RECORDS FOR THIS TASK:
—————
theorem test_retake_stands : next (exec (.retakeDecision 0) (stRetake [] 0x100000801 0x100000001 [(0x42, 9)])) (fun t => t.launches.isEmpty && t.gen == 2) = true := by
  decide +kernel
theorem test_retake_reruns : next (exec (.retakeDecision 0) (stRetake [] 0x100000801 0x100000001 [(0x41, 9)])) (fun t =>
    (t.launch? 0).any (fun l => l.decided && l.rerun == some [0])) = true := by decide +kernel
theorem test_retake_volatile : next (exec (.retakeDecision 0) (stRetake [] 0x100000801 0x100000003 [])) (fun t =>
    (t.launch? 0).any (fun l => l.rerun == some [1])) = true := by decide +kernel
theorem test_retake_waits : next (exec (.retakeDecision 0) (stRetake [0x3000] 2 0 [])) (fun t => t == stRetake [0x3000] 2 0 []) = true := by decide +kernel

/-! ## Retirement and late traps (Retirement) -/

/-- A group that has exited, the last of its crew; and one of two. -/
def left : Group := { aGroup with leaving := some .exit, active := 0, live := 0 }
def stLeft (gids : List Nat) : State :=
  { stG left with crews := [(1, { aCrew with gids := gids })], slates := [(5, ⟨some 2, [9], false⟩)], green := [⟨0, 2, .colour 0 7⟩],
                  launches := [(0, { probeLaunch with pa := 0x2070 })] }

theorem meets_RetirementEvents : (∀ gids ∈ [[2], [2, 3]], (stLeft gids).group? 2 = some left ∧ (stLeft gids).crew? left.crew = some { aCrew with gids := gids }) ∧
    left.leaving = some .exit ∧ left.stopped = false ∧ left.lc = [] ∧ left.sc = [] ∧ left.cc = [] ∧ left.xc = [] ∧ left.heldFaults = [] ∧ left.parks = [] ∧
    coloursBusy (stLeft [2]) 2 left.colours = false ∧ entryFar (stLeft [2]) left.crew = none ∧
    (let l : Launch := { probeLaunch with pa := 0x2070 }
     (stLeft [2]).launch? 0 = some l ∧ l.cont = 0 ∧ l.toRun ≤ l.begun ∧ 2 ≤ l.state ∧ ({ l with gx := 2 } : Launch).begun < ({ l with gx := 2 } : Launch).toRun) ∧
    (∀ e ∈ (stLeft [2]).crews, e.2.launch = 0 → e.1 = 1) ∧ (stLeft [2]).flushed = [] ∧ (stLeft [2]).cores = [] ∧
    inWindow (stLeft [2]).lnkid 0x2070 = false ∧ granuleFrozen (stLeft [2]) 0x2070 = false ∧ granuleFrozen (stLeft [2]) (0x2070 + 7) = false ∧
    (let g : Group := { aGroup with status := .parked .trigger }
     (stG g).group? 2 = some g ∧ g.places = [] ∧ storesPending (stG g) 2 = false) := by decide +kernel

theorem test_last_group_retires : next (exec (.groupRetire 2) (stLeft [2])) (fun t => t.groups.isEmpty && t.crews.isEmpty && t.launches.isEmpty && t.gen == 2 &&
    t.green.isEmpty && (SMap.get t.slates Slate.free 5).owner != some 2 && Memory.readNat t.mem 0x2070 8 == 0x100000004) = true := by decide +kernel
theorem test_a_group_retires : next (exec (.groupRetire 2) (stLeft [2, 3])) (fun t => t.groups.isEmpty && (t.crew? 1).any (fun k => k.gids == [3] && !k.rcd.broken) &&
    (t.launch? 0).isSome) = true := by decide +kernel
theorem test_trigger_completes : after (exec (.triggerComplete 2) (stG { aGroup with status := .parked .trigger })) (fun t g => g.pc == 1 &&
    (t.crew? 1).any Crew.triggered) = true := by decide +kernel

/-- A record of the group that waits for room, which there is. -/
def waitsRoom : Group := { aGroup with status := .parked .faultRoom, pend := some 4 }
def aPend : PendFault := ⟨0, some 2, 0x41, [FaultInfo.of 1 3], 0, 0, 0, false, none, none⟩
def stPend : State := { stG waitsRoom with pends := [(4, aPend)] }
/-- A request that is posted to a group that waits. -/
def posted : Group := { aGroup with status := .waiting (.colour 0 5), pager := some 0x5000 }
def postedSup : Group := { aGroup with status := .parked .counters, pager := some 0x5000, sup := true, tcause := 5, tpc := 0x77, trec := 9 }
def postedIdle : Group := { postedSup with status := .parked .idle }

theorem meets_LateTraps : stPend.group? 2 = some waitsRoom ∧ RingReady stPend (stPend.ctxOf waitsRoom) 0x9000 ∧ SMap.find? stPend.pends 4 = some aPend ∧
    aPend.recs = [FaultInfo.of 1 3] ∧ (FaultInfo.of 1 3).cause < 36 ∧ aPend.ctx = stPend.ctxOf waitsRoom ∧
    (stG posted).group? 2 = some posted ∧ RingReady (stG posted) ((stG posted).ctxOf posted) 0x9000 ∧ posted.pager = some 0x5000 ∧
    pagerPoint (stG posted) 2 posted = true ∧ waitsRoom.pend = some 4 ∧ waitsRoom.places = [] ∧ aPend.launch = none ∧ aPend.deliv = 0 ∧
    posted.status ≠ .parked .idle ∧ posted.sup = false ∧
    -- in a trap already, in a wait; and in `idle`
    pagerPoint (stG postedSup) 2 postedSup = true ∧ postedSup.sup = true ∧ postedIdle.status = .parked .idle ∧ postedIdle.sup = true ∧
    postedIdle.leaving = none ∧ mayTrap (stG postedIdle) postedIdle = true ∧
    RingReady (stG postedSup) ((stG postedSup).ctxOf postedSup) 0x9000 ∧ RingReady (stG postedIdle) ((stG postedIdle).ctxOf postedIdle) 0x9000 :=
  ⟨by decide +kernel, ringReady_of (by decide +kernel), by decide +kernel, rfl, by decide, by decide +kernel, by decide +kernel,
    ringReady_of (by decide +kernel), by decide +kernel, by decide +kernel, rfl, rfl, rfl, rfl, by decide, rfl, by decide +kernel, rfl, rfl, rfl, rfl,
    by decide +kernel, ringReady_of (by decide +kernel), ringReady_of (by decide +kernel)⟩

theorem test_record_written_late : after (exec (.faultRecordWrite 4) stPend) (fun t g => g.sup && g.tcause == 0x30001 && g.tpc == 0x41 && g.pend == none &&
    t.pends.isEmpty && Memory.readNat t.mem 0x9000 8 == 0x30001) = true := by decide +kernel
theorem test_pager_nested : after (exec (.pagerRequest 2 0x5000) (stG postedSup)) (fun _ g => g.sup && g.tcause == 0x30007 &&
    g.places.map (fun p => (p.nest.map TrapSave.tcause, p.nest.map TrapSave.tpc)) == [(some 5, some 0x77)]) = true := by decide +kernel
theorem test_pager_idle : after (exec (.pagerRequest 2 0x5000) (stG postedIdle)) (fun _ g => g.tcause == 0x30007 && g.tpc == 1 && g.pager == none) = true := by
  decide +kernel
theorem test_pager_request : after (exec (.pagerRequest 2 0x5000) (stG posted)) (fun t g => g.sup && g.tcause == 0x30007 && g.pager == none &&
    g.places.map Place.status == [.waiting (.colour 0 5)] && Memory.readNat t.mem 0x9010 8 == 0x5000) = true := by decide +kernel

/-! ## Placement and pre-emption (PlacementAndPreemption) -/

/-- Context 0 runs on die 0, with room for eight crews; no crew is there. -/
def runCtx : Ctx := { st.ctx 0 with vfcfg := 0xA00000101, svcount := 8, scheduled := true }
def stRun : State := { st with cryo := coldCryo, ctxs := [(0, runCtx)], groups := [], crews := [] }
/-- An eligible launch of one crew of two groups. -/
def ready1 : Launch := { probeLaunch with state := 1, begun := 0, groups := 2, nregs := 64, entry := 0x40, eligibleSince := some 0 }
def stPlace (l : Launch) : State := { stRun with launches := [(0, l)] }
/-- One that fills a core, at the head since 0; core 5 holds a group, and the others of the die are reserved for another unit. -/
def tooBig : Launch := { ready1 with groups := 4, nregs := 512, headSince := some 0 }
def stHead : State :=
  { stPlace tooBig with clock := 65536, groups := [(2, { aGroup with core := 5 })], crews := [(1, { aCrew with cores := [5] })],
                        reserved := [⟨0, .launch 9 0, (List.range 64).filter (· != 5)⟩] }
/-- A flushed group of two threads from core 3. -/
def aFlush : Flushed := ⟨0, 0, 3, 0x80, [[1, 2, 3, 4], [5, 6, 7, 8]], 0⟩
/-- A crew that has run for long on a core that has been hot for long. -/
def stHot : State :=
  { stRun with time := 10 ^ 12, launches := [(0, probeLaunch)], crews := [(1, aCrew)], groups := [(2, aGroup)],
               cores := [(0, { CoreSt.reset with hotSince := some 0 })] }

theorem meets_PlacementEvents : (stPlace ready1).launch? 0 = some ready1 ∧ eligible (stPlace ready1) ready1 = true ∧ placing (stPlace ready1) 0 = true ∧
    slotsOk (stPlace ready1) ready1.unit = true ∧ anyFits (stPlace ready1) (unitsBefore (stPlace ready1) ready1) = false ∧ unitFits (stPlace ready1) ready1.unit [5] = true ∧
    headDue (stPlace ready1) 0 (.launch 0 0) = false ∧
    (∀ c ∈ ready1.unit.cores [5], mayUse (stPlace ready1) (.launch 0 0) c = true) ∧ predFar (stPlace ready1) ready1 = none ∧
    (let s : State := { stPlace { ready1 with begun := 1 } with flushed := [aFlush] }
     s.launch? aFlush.launch = some { ready1 with begun := 1 } ∧ placing s 0 = true ∧ slotsOk s (aFlush.unit s) = true ∧
       spawnCore s (aFlush.unit s) (mayUse s (.spawn aFlush)) = some 3 ∧ (∀ a ∈ aFlush.threads, a.length = 4) ∧ aFlush.threads.length ≤ 64) ∧
    (let s : State := { stPlace ready1 with clock := 65536 }
     0 + 2 ^ ((s.ctx 0).schedctl.toNat / 2 ^ 4 % 2 ^ 4 + 10) ≤ s.clock ∧ eligible s ready1 = true) ∧
    (let s := stHead
     (headOf s 0).isSome = true ∧ placing s 0 = true ∧ (headOf s 0).any (fun h => h.2.2 == some 0 && !unitCanFit s h.1 h.2.1 && (reservedFor s h.1).isNone &&
       unitFits { s with groups := [], crews := [] } h.2.1 [5] && h.2.1.home.isNone && (h.2.1.cores [5]).all (mayUse s h.1)) = true ∧
       0 + 256 * Nat.max 1 ((s.ctx 0).schedctl.toNat / 2 ^ 16 % 2 ^ 16) ≤ s.clock) ∧
    together stHot 1 = [1] ∧ stHot.crew? 1 = some aCrew ∧ mayMigrate stHot aCrew = true := by decide +kernel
—————
DIRECTIONS:
Wherever the word "toNat" appears in the entries above, copy that line.

REPLY:
     0 + 2 ^ ((s.ctx 0).schedctl.toNat / 2 ^ 4 % 2 ^ 4 + 10) ≤ s.clock ∧ eligible s ready1 = true) ∧
       0 + 256 * Nat.max 1 ((s.ctx 0).schedctl.toNat / 2 ^ 16 % 2 ^ 16) ≤ s.clock) ∧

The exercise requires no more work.